Since I could not work I decided that I would volunteer the time when I was not tired to the local NHS. I was already an elected FT governor and I volunteered to be part of the local CCG's patient group. This involved meetings, maybe, half a day a week. Although I tried hard to be reliable, volunteering means that there is some leeway in your expected reliability. It also helped me because I had regular commitments. The temptation with Chronic Fatigue is to simply 'take to your bed' and hope the condition goes away one day. Although the regular meetings tired me out, they made sure that I did do something.
My Chronic Fatigue stopped fairly suddenly: one day I found that I did not need the afternoon nap. The first day that it happened it was a bit of a surprise, but when I found I didn't need the nap the next day, it was clear that something had changed.

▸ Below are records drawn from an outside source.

-- ==== Sys2Proof/Syntax.lean ====
section
/-! DEFINITION. The commands of the block: operand types, then the one inductive `Instr` with a constructor per row
of the opcode table. What comes from outside the block (host memory, other packages, sensors, images) is an operand. -/

namespace Sys2Proof

/-- The kinds of unit that hold set-up fields and take part in a commit, each with its unit lull (R22, R271, R466). -/
inductive UnitKind where
  | matrix | vector | sequencer | clusterDma | baseDma | update | collective | port | hostPort
  | dispatcher | timeUnit | memCtl | collector | complex
  deriving DecidableEq, Repr

/-- A unit by kind and number (R10): matrix engine 4 × core + engine, cluster-DMA channel 16 × cluster + channel,
dispatcher 0 to 31 by cluster and 32 to 35 by base die. -/
structure UnitId where
  kind : UnitKind
  ix   : Nat
  deriving DecidableEq, Repr

/-- The source fields of a fault message (R446): the unit that detected the fault. -/
structure Src where
  level   : Nat
  die     : Nat
  cluster : Nat
  core    : Nat
  unit    : Nat
  deriving DecidableEq, Repr

/-- A hard fault of a die (R17, R217, R454, R457): a compute die's, or that of a unit that no fence takes out, such as a crossbar, an HBM
controller or an update unit. -/
inductive DieFault where
  | compute (d : Fin 4)
  | base (unit : Src)
  deriving DecidableEq, Repr

/-- A fault of a cluster: a hard one of its store or port (R456), or a corrected error at its port, with the message's argument (R141, R448). -/
inductive ClusterFault where
  | hard (unit : Fin 4) (arg : BitVec 48)
  | corrected (arg : BitVec 48)
  deriving DecidableEq, Repr

/-- What asked for a warm package reset (R479, R507). -/
inductive ResetBy where
  | register | flr | pldm | tamper
  deriving DecidableEq, Repr

/-- The two sides of a lateral link: `lo` is the lower-numbered base die (R492). -/
inductive Side where
  | lo | hi
  deriving DecidableEq, Repr

/-- The execution resources that submission queues feed (R301). -/
inductive Resource where
  | lead | dispatchers | dma (d : Fin 4) | engines
  deriving DecidableEq, Repr

/-- A host write to the MSI-X table, mask bit or address and data, or to the function mask (R302). -/
inductive MaskOp where
  | vector (v : Fin 2048) (masked : Bool)
  | entry (v : Fin 2048) (addr : BitVec 64) (data : BitVec 32)
  | function (masked : Bool)
  deriving DecidableEq, Repr

/-- A DMA channel: of a cluster, of a base die, or a DMA submission queue's chain (R144, R296, R347). -/
inductive ChanId where
  | cluster (k : Fin 32) (ch : Fin 16)
  | base (d : Fin 4) (ch : Fin 16)
  | queue (q : Fin 32768)
  deriving DecidableEq, Repr

/-- What a dispatcher releases or completes: the next instance of a timetable entry, or an accepted one-off entry (R353, R368). -/
inductive Rel where
  | entry (brz : Bool) (i : Nat)
  | one (id : Nat)
  deriving DecidableEq, Repr

/-- A submission entry that its executor starts (R295): queue, cid, quiet flag, the body at 0x08 to 0x3F. -/
structure SubEntry where
  q     : Fin 32768
  cid   : BitVec 16
  quiet : Bool
  body  : List Byte
  deriving DecidableEq, Repr

/-- A submission entry with what host memory holds from the address of its buffer on (R308). -/
structure BufEntry where
  entry : SubEntry
  host  : List Byte
  deriving DecidableEq, Repr

/-- A unit that breeze work holds and must yield (R363): a core, a DMA channel (16 × cluster + channel, from
512 on 16 × base die + channel), a base die's update unit. -/
inductive YieldUnit where
  | core (c : Fin 512)
  | dma (h : Fin 576)
  | update (d : Fin 4)
  deriving DecidableEq, Repr

/-- What another member contributes to a rendezvous (R420, R433, R462): its package, signature, member count, group sequence number,
local error code (0 none), entry time, blocks of its lower chunk, its non-finite flag, its vote request. -/
structure Contrib where
  pkg    : Fin 8192
  sig    : W64
  n      : Nat
  seq    : Fin 65536
  err    : Fin 256
  time   : Nat
  blocks : Nat
  flag   : Bool
  vote   : Bool
  deriving DecidableEq, Repr

/-- A member's data in an operation: element bytes and scale codes. -/
abbrev Part := List Byte × List Byte

/-- Another member's share of a digest vote: its package, its package digest, the packages of its norm group (R225, R331). -/
structure Ballot where
  pkg    : Nat
  digest : List Byte
  unit   : List Nat
  deriving DecidableEq, Repr

/-- The two halves of a close (R327): what the other packages contribute to the reductions before the decision (combined statistics
records, close error, the sums L and H of the others of the norm group); what the replica group contributes to the vote at the end. -/
inductive ClosePart where
  | decide (rest : List Byte) (err : Bool) (lo hi : Nat)
  | finish (votes : List Ballot)
  deriving DecidableEq, Repr

/-- An admission at a close (R332): the packages of the unit; for a newcomer, the source, its step counter, the time zero of the
foreground timetable, and per descriptor (unit, descriptor) the arrays of R215 as copied. -/
structure Admission where
  unit   : List Nat
  src    : Nat
  step   : W64
  t0     : Nat
  copies : List (Nat × Nat × List (List Byte))
  deriving DecidableEq, Repr

/-- What other members send here in a round of PERMUTE: offsets and bytes. -/
abbrev Moves := List (Nat × List Byte)

/-- Where a collective comes from (R415): a timetable instance that is released, with the cause of its lateness, or a queue entry. -/
inductive CollFrom where
  | rel (r : Rel) (cause : Fin 6)
  | queued (op : Fin 256) (e : SubEntry)
  deriving DecidableEq, Repr

/-- What UNFENCE finds (R322, R471, R472): whether the unit's self-test passes, a compute die's repeated capability bitmap, the widths to
which the sides of a lateral module train (0 none, 1 x32, 2 x64). -/
structure UnitTest where
  ok  : Bool
  cap : W64
  lo  : Fin 3
  hi  : Fin 3
  deriving DecidableEq, Repr

/-- How a security operation ends (R509): on its own, by a lead change, by a reset that comes while it runs, before or after a
transfer has burnt the slot's hash. -/
inductive SecEnd where
  | done | leadChange | reset (burnt : Bool)
  deriving DecidableEq, Repr

/-- The IDE_KM messages (R503): a query, keys programmed, the stream started. -/
inductive IdeOp where
  | query | program | go
  deriving DecidableEq, Repr

/-- What a bring-up finds (R25, R455, R468, R469, R487, R497): a fuse mismatch, the capability bitmaps of compute dies 0 to 3 and base
dies 0 to 3, their stepping codes, the pairs whose UCIe-3D interface trained, the complexes, cores, clusters and compute dies that
failed self-test, the milliseconds it took. -/
structure BringUp where
  fuseBad   : Bool
  caps      : List W64
  steps     : List (BitVec 8)
  trained   : List Nat
  complexes : List Nat
  cores     : List Nat
  clusters  : List Nat
  dies      : List Nat
  ms        : Nat
  deriving DecidableEq, Repr

/-- The PLDM sensors (R555). -/
inductive Sensor where
  | voltage | current | power | cap | inlet
  | pair (d : Fin 4)
  | stack (n : Fin 16)
  | faultN | shutdown
  deriving DecidableEq, Repr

Over the following year I had a few 'relapses', which I think was me being careful and reacting to normal over exertion by immediately going to bed. I no longer get the 'post exercise malaise' the exhaustion that could last for days after doing some exertion more than you are used to. I have not had the flu-like symptoms of headache and muscle ache since then.

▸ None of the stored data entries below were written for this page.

/-- The counters by number (R511), per sampler and core (512 × sampler + core) the events since its last reload (R526),
samples since the last MSI-X, the snapshot in progress, trace records written, instructions issued per core for the
trace (R528), the counter grant in force (R326), the arithmetic cycle at which all blocks were cleared and by core a later one (R512), the
cycles with a segment released by core (R514), the move-class accesses by core that its move slot has still to take (R519). -/
structure Pmc where
  ctr     : Sparse Nat
  samp    : Sparse Nat
  sampNew : Nat
  snap    : Option Snap
  trace   : Nat
  issued  : Sparse Nat
  grant   : Nat
  zero    : Nat
  zeros   : Sparse Nat
  busy    : Sparse Nat
  moves   : Sparse Nat
  deriving DecidableEq, Repr

/-! ### Cores and clusters (03 to 06) -/

/-- A statistics slot or record (R172). -/
structure Stat where
  pmax : Int
  sat  : Nat
  nfb  : Nat
  nz   : Nat
  uf   : Nat
  deriving DecidableEq, Repr

/-- The timetable entry instance, or one-off entry, that a unit works for (R347, R354, R368): dispatcher, breeze or
foreground, entry, round, the logical core, the domain whose event counters it names, the work words; for a one-off entry
its queue and cid, and then `entry` is its place among those accepted. -/
structure Work where
  disp  : Nat
  brz   : Bool
  entry : Nat
  round : Nat
  lcore : Nat
  dom   : Nat
  w0    : W64
  w1    : W64
  one   : Option (Nat × BitVec 16)
  deriving DecidableEq, Repr

/-- What the sequencer of a core does: nothing released, issuing, waiting in EVWAIT for a counter to reach a value,
stopped at an instruction (R79). -/
inductive Run where
  | idle
  | issuing
  | waiting (ctr : Nat) (v : W32)
  | stopped
  deriving DecidableEq, Repr

/-- A queue entry (R135): the instruction words, the latched scalars in the order the instruction names them, its place in
issue order, its PC, the cycle of its issue. -/
structure QEnt where
  w0  : W64
  w1  : W64
  lat : List W64
  seq : Nat
  pc  : Nat
  cyc : Nat
  deriving DecidableEq, Repr

/-- A chunk of a live row of a running tile: its occupancy bit, whether some enabled engine has it (R83), and for engines 0 to 3 what a
cycle that feeds it is: 0 retired, 1 to 3 wasted by block map, causal predicate or no lane adding, 4 starved-front (R88). -/
structure FeedPlan where
  occ : Bool
  blk : Bool
  eng : List Nat
  deriving DecidableEq, Repr

/-- A row of a running tile: its number, whether it is live, the cycle at its boundary, its chunks, and oc_skip and bm_skip as they were
there (R87, R101). -/
structure RowPlan where
  row    : Nat
  live   : Bool
  start  : Nat
  chunks : List FeedPlan
  oc     : Bool
  bm     : Bool
  deriving DecidableEq, Repr

/-- An MMT, or a part of one, that has started and not completed its writes: its entry, the accumulators and bank records as they stood
before it, the first cycle that can feed, its rows, the banks whose writes are outstanding. -/
structure MmtRun where
  ent   : QEnt
  pre   : Sparse W32
  bank  : Sparse Nat
  first : Nat
  rows  : List RowPlan
  banks : List Nat
  deriving DecidableEq, Repr

/-- The instruction that the vector engine runs: its entry, its first and last cycle, the scalar register it writes, the
bank it drains, whether its bank requests go first (R128), whether it has an active element or writes something (R519), the ranges of the local store that
it writes (R132). -/
structure VecRun where
  ent   : QEnt
  start : Nat
  stop  : Nat
  dst   : Option Nat
  bank  : Option Nat
  first : Bool
  live  : Bool
  puts  : List (Nat × Nat)
  deriving DecidableEq, Repr

/-- A fold request (R174): the slot's values, the record's address, the ledger tag. -/
structure Fold where
  stat : Stat
  addr : Nat
  tag  : W32
  deriving DecidableEq, Repr

/-- What a core keeps of a pre-empted breeze program beside its context slot and reserves (R161): its work, the reserves in
force, its restart facts, the place in issue order and the PC of each queue entry, matrix queue first, the records of R79 and R91, the cycle
at which the writes of R161 end. -/
structure Saved where
  work   : Work
  vrsv   : Option Nat
  vlive  : W32
  mrsv   : Option Nat
  tb     : Nat
  since  : Nat
  accs   : Bool
  order  : List (Nat × Nat)
  wrec   : Sparse Nat
  bank   : Sparse Nat
  safeAt : Nat
  deriving DecidableEq, Repr

/-- A core: sequencer (R134, R135), queues, vector engine (R102), lanes (R71), records of R79 and R91, running units,
statistics slots, folds to apply, the grant as of the segment's start (R523), instructions issued since the latest mark and
to be redone (R521), whether an accumulating write or fold of the segment has started (R154, R175), a started tile whose bank 1 is
not yet free with the row it goes on at (R80), the cycle from which the matrix queue may go on behind a removed tile (R87), by bank the cycle at
which the latest tile's writes to it were complete (R80, R94), by product (`vMakes`) the cycle in which a recent vector instruction has made it (R128),
the check differences of the coded lines of lanes and vector engine (R72, R132), local
store. Keys: vector register n × 2048 + element; lane storage ((engine × 2 + buffer) × 128 + lane) × 256 + byte; accumulator
(engine × 128 + lane) × 128 + index; buffer and bank records engine × 2 + number; coded lines, four each, of buffer
(engine × 2 + buffer) × 128 + lane from 0 and of accumulator bank (engine × 128 + lane) × 2 + bank from 4,096, vector register
lines n × 128 + line from 8,192, predicate lines n × 4 + line from 12,288. -/
structure Core where
  pc     : Nat
  s      : Sparse W64
  run    : Run
  work   : Option Work
  mq     : List QEnt
  vq     : List QEnt
  seq    : Nat
  v      : Sparse W32
  p      : Sparse Bool
  vstat  : W64
  tb     : Nat
  vrsv   : Option Nat
  vlive  : W32
  mrsv   : Option Nat
  wb     : Sparse Byte
  gate   : Sparse Bool
  wrec   : Sparse Nat
  wword  : Sparse (W64 × W64)
  wend   : Sparse Nat
  mwend  : Nat
  acc    : Sparse W32
  bank   : Sparse Nat
  mmts   : List MmtRun
  vrun   : Option VecRun
  vdone  : Sparse Nat
  slots  : Sparse Stat
  folds  : List Fold
  grant  : Nat
  since  : Nat
  redo   : Nat
  accs   : Bool
  saved  : Option Saved
  rest   : Option (QEnt × Nat)
  mfree  : Nat
  bdone  : Sparse Nat
  code   : Sparse W32
  ls     : Store
  deriving DecidableEq, Repr

/-- What a DMA channel does: nothing; a descriptor to begin; moving; halted by a translation (R156); all of the descriptor
done with a status, which the completion is to report. -/
inductive ChanSt where
  | idle
  | ready
  | moving
  | halted
  | finished (status : Nat)
  deriving DecidableEq, Repr

/-- What a chain runs for: a segment on a core that issued DMAGO, a timetable entry, a DMA submission queue. -/
inductive Owner where
  | core (c : Nat)
  | entry
  | queue (q : Nat)
  deriving DecidableEq, Repr

/-- A DMA channel (R144, R145): state; the descriptor's address, its words once begun; breeze chain; the core that self
names; what it runs for; next 4 KiB unit; what was read once (row mask, list base and count); whether it is paused, whether it has yielded its channel (R363), whether
it is halted by a page being moved (R255); blocks
of the drain stream received and not consumed (scale code, element bytes), the cores whose streams have stopped for it, whether it has
ended for that reason, without a message (R160); the bytes of the destination row that the last unit left unfinished, for its occupancy word (R150). -/
structure Chan where
  st     : ChanSt
  addr   : Nat
  q      : List W64
  brz    : Bool
  core   : Option Nat
  owner  : Owner
  work   : Option Work
  pos    : Nat
  mask   : Nat
  lbase  : Nat
  lcount : Nat
  pause  : Bool
  lent   : Bool
  mv     : Bool
  stream : List (Nat × List Byte)
  cut    : List Nat
  hush   : Bool
  tail   : List Byte
  deriving DecidableEq, Repr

Now when I go to my FT or CCG meetings I cycle the 10 mile round trip: as I explained to one of my colleagues, 'if you can do it, you should'. And I am writing a technical book, its quite a grueling schedule: 400 pages, ten chapters, one chapter every two weeks. It is such a brilliant feeling to be able to think again, to be able to exercise again.
And my HbA1c. Its still in the mid 50s, my diabetes consultant is still gently encouraging me to get it lower, but is not worried about the figure.